[Work instructions]:
Output, without alteration, the first line of the entries and each line after it, stopping with the line that contains "exec (.rotReg op".

......

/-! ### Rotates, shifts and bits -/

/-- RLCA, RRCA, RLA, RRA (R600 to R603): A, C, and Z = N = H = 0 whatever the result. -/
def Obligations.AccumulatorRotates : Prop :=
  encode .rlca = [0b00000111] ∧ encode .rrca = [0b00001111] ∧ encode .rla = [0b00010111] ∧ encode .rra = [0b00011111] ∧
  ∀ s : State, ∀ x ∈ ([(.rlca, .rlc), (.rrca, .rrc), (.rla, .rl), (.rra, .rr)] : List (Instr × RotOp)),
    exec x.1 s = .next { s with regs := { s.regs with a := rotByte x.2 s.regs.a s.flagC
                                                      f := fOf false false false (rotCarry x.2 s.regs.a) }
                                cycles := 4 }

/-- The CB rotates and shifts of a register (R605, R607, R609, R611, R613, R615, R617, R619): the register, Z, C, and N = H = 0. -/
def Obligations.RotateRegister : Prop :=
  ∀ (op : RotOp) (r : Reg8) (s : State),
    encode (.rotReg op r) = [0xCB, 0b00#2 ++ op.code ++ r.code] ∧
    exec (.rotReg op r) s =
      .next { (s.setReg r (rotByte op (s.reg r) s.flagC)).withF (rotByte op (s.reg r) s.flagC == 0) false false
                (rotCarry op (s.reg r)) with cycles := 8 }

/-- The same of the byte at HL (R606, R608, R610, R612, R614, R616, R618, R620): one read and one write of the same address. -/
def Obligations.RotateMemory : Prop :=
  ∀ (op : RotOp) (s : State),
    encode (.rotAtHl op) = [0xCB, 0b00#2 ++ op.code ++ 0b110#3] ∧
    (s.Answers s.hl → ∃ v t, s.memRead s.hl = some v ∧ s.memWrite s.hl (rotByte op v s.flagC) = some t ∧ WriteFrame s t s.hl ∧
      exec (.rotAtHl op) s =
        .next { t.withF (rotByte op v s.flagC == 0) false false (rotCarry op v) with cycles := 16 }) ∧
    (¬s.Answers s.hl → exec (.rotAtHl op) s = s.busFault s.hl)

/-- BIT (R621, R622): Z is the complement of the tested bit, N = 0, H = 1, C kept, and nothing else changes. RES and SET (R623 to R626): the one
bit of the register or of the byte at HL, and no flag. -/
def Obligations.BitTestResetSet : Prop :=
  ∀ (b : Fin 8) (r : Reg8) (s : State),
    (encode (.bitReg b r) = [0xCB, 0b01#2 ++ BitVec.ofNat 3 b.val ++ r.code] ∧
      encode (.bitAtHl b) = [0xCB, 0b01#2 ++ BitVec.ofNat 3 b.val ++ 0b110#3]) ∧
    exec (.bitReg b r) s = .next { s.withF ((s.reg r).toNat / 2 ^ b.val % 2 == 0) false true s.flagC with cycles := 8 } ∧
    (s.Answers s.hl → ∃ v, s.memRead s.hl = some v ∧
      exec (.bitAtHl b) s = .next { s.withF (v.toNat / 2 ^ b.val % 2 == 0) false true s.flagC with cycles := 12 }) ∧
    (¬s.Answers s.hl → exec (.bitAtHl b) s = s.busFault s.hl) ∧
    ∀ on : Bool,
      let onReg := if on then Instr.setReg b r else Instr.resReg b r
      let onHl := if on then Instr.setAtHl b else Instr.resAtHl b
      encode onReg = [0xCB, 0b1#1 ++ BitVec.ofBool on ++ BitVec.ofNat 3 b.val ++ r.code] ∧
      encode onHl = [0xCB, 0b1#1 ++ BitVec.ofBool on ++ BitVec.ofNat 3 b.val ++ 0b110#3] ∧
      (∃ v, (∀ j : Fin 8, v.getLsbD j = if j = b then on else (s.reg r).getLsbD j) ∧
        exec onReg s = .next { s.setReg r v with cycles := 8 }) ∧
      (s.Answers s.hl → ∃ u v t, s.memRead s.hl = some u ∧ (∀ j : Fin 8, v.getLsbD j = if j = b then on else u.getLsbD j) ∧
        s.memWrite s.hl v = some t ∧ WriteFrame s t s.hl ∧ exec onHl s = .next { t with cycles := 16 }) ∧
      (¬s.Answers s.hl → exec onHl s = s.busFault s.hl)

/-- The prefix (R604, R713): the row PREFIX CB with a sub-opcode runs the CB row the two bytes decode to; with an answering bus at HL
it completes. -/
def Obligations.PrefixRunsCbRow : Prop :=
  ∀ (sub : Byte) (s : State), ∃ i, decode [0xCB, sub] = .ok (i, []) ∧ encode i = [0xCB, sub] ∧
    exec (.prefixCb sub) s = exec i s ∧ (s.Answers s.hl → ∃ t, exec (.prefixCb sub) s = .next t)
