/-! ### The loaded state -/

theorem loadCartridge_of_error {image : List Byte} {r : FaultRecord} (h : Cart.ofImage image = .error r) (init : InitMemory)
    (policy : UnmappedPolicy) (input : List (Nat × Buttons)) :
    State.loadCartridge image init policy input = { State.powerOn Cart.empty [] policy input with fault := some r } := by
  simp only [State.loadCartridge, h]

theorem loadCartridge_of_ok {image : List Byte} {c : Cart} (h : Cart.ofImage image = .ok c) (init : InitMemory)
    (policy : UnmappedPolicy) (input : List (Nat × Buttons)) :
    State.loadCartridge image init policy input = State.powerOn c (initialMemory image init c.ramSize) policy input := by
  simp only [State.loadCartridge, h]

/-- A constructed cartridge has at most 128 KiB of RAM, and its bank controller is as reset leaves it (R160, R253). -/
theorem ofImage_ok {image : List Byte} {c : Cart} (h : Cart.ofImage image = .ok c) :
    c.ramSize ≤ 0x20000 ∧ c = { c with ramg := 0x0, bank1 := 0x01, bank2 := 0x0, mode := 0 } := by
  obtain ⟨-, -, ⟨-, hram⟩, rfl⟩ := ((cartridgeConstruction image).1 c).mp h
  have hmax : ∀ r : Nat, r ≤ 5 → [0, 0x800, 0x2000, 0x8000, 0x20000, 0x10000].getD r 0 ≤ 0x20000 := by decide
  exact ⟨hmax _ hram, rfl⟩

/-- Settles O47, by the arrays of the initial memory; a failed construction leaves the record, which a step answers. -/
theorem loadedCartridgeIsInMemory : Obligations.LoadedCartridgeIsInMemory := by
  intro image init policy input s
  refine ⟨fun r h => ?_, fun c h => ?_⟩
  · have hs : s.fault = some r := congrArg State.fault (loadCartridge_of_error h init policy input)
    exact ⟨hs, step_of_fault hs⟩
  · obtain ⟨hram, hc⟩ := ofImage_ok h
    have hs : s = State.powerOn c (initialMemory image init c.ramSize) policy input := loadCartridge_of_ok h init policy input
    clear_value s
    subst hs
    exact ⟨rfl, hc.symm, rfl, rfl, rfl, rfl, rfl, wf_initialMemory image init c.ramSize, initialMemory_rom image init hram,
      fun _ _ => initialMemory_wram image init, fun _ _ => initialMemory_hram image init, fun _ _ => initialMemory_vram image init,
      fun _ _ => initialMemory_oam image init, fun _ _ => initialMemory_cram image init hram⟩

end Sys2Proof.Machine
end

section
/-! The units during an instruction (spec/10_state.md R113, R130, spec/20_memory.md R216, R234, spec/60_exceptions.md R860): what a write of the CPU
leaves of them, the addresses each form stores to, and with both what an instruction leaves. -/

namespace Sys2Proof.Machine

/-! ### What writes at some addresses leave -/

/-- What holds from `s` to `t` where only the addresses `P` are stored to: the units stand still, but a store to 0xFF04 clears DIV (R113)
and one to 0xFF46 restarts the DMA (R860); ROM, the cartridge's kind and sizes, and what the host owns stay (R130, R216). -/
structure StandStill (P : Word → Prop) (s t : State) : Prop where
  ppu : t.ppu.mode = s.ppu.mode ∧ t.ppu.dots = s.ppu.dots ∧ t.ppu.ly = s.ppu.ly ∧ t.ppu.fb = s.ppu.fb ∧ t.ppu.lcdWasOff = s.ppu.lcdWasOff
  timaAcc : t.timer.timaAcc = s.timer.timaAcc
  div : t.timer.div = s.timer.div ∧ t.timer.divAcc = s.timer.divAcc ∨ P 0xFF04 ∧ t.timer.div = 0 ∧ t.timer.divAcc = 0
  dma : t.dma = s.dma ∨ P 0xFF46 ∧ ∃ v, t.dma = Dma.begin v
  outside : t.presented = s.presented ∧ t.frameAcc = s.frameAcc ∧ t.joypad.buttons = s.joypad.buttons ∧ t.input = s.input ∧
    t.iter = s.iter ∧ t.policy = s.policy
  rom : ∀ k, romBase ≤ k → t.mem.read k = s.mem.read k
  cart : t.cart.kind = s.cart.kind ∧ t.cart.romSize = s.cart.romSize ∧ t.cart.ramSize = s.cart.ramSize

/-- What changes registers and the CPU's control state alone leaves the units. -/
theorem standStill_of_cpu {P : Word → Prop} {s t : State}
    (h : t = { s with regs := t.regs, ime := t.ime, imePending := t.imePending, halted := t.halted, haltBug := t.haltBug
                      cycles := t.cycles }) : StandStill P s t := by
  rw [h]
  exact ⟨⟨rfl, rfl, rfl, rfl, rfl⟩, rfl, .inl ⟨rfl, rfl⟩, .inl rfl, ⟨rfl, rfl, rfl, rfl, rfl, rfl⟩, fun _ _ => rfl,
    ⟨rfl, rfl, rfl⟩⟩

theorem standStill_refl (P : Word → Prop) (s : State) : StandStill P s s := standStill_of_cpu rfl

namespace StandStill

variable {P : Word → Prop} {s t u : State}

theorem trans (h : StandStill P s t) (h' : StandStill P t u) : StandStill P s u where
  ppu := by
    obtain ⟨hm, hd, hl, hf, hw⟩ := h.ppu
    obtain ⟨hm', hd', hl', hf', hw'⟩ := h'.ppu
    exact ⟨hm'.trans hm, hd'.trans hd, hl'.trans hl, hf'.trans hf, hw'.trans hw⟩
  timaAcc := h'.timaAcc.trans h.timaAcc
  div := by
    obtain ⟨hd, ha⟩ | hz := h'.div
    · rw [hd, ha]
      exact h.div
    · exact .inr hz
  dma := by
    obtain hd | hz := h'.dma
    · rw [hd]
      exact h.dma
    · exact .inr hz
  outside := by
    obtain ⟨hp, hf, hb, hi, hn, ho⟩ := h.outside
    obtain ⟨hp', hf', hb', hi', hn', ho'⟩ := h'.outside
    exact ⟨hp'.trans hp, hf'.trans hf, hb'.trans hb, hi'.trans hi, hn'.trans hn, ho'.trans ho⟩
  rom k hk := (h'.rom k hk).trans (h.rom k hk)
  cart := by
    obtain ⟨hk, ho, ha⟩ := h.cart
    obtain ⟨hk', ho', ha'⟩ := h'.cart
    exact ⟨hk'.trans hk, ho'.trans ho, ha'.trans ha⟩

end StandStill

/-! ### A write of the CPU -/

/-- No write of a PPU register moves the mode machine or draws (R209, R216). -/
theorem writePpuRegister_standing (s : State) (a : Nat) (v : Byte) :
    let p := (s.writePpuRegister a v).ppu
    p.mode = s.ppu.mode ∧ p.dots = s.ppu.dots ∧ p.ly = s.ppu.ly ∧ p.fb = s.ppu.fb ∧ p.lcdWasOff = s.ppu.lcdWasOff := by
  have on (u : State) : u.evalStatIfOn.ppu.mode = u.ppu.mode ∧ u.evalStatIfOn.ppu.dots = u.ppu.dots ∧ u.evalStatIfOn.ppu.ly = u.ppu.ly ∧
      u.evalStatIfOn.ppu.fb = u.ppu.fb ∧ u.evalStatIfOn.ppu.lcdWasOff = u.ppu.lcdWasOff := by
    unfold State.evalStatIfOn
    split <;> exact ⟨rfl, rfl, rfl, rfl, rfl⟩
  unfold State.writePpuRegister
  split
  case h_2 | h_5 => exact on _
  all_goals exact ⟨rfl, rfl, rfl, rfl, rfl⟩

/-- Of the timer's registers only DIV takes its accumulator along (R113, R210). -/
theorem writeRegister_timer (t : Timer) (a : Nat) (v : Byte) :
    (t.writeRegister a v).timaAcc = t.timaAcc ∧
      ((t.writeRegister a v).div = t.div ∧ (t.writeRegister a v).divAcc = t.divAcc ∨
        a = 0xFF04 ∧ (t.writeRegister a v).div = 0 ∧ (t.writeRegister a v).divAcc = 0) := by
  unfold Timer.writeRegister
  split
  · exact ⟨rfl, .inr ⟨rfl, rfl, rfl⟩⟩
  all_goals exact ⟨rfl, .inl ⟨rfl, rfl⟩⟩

......

[Answer to this exercise]:
/-! ### Rotates, shifts and bits -/

/-- RLCA, RRCA, RLA, RRA (R600 to R603): A, C, and Z = N = H = 0 whatever the result. -/
def Obligations.AccumulatorRotates : Prop :=
  encode .rlca = [0b00000111] ∧ encode .rrca = [0b00001111] ∧ encode .rla = [0b00010111] ∧ encode .rra = [0b00011111] ∧
  ∀ s : State, ∀ x ∈ ([(.rlca, .rlc), (.rrca, .rrc), (.rla, .rl), (.rra, .rr)] : List (Instr × RotOp)),
    exec x.1 s = .next { s with regs := { s.regs with a := rotByte x.2 s.regs.a s.flagC
                                                      f := fOf false false false (rotCarry x.2 s.regs.a) }
                                cycles := 4 }

/-- The CB rotates and shifts of a register (R605, R607, R609, R611, R613, R615, R617, R619): the register, Z, C, and N = H = 0. -/
def Obligations.RotateRegister : Prop :=
  ∀ (op : RotOp) (r : Reg8) (s : State),
    encode (.rotReg op r) = [0xCB, 0b00#2 ++ op.code ++ r.code] ∧
    exec (.rotReg op r) s =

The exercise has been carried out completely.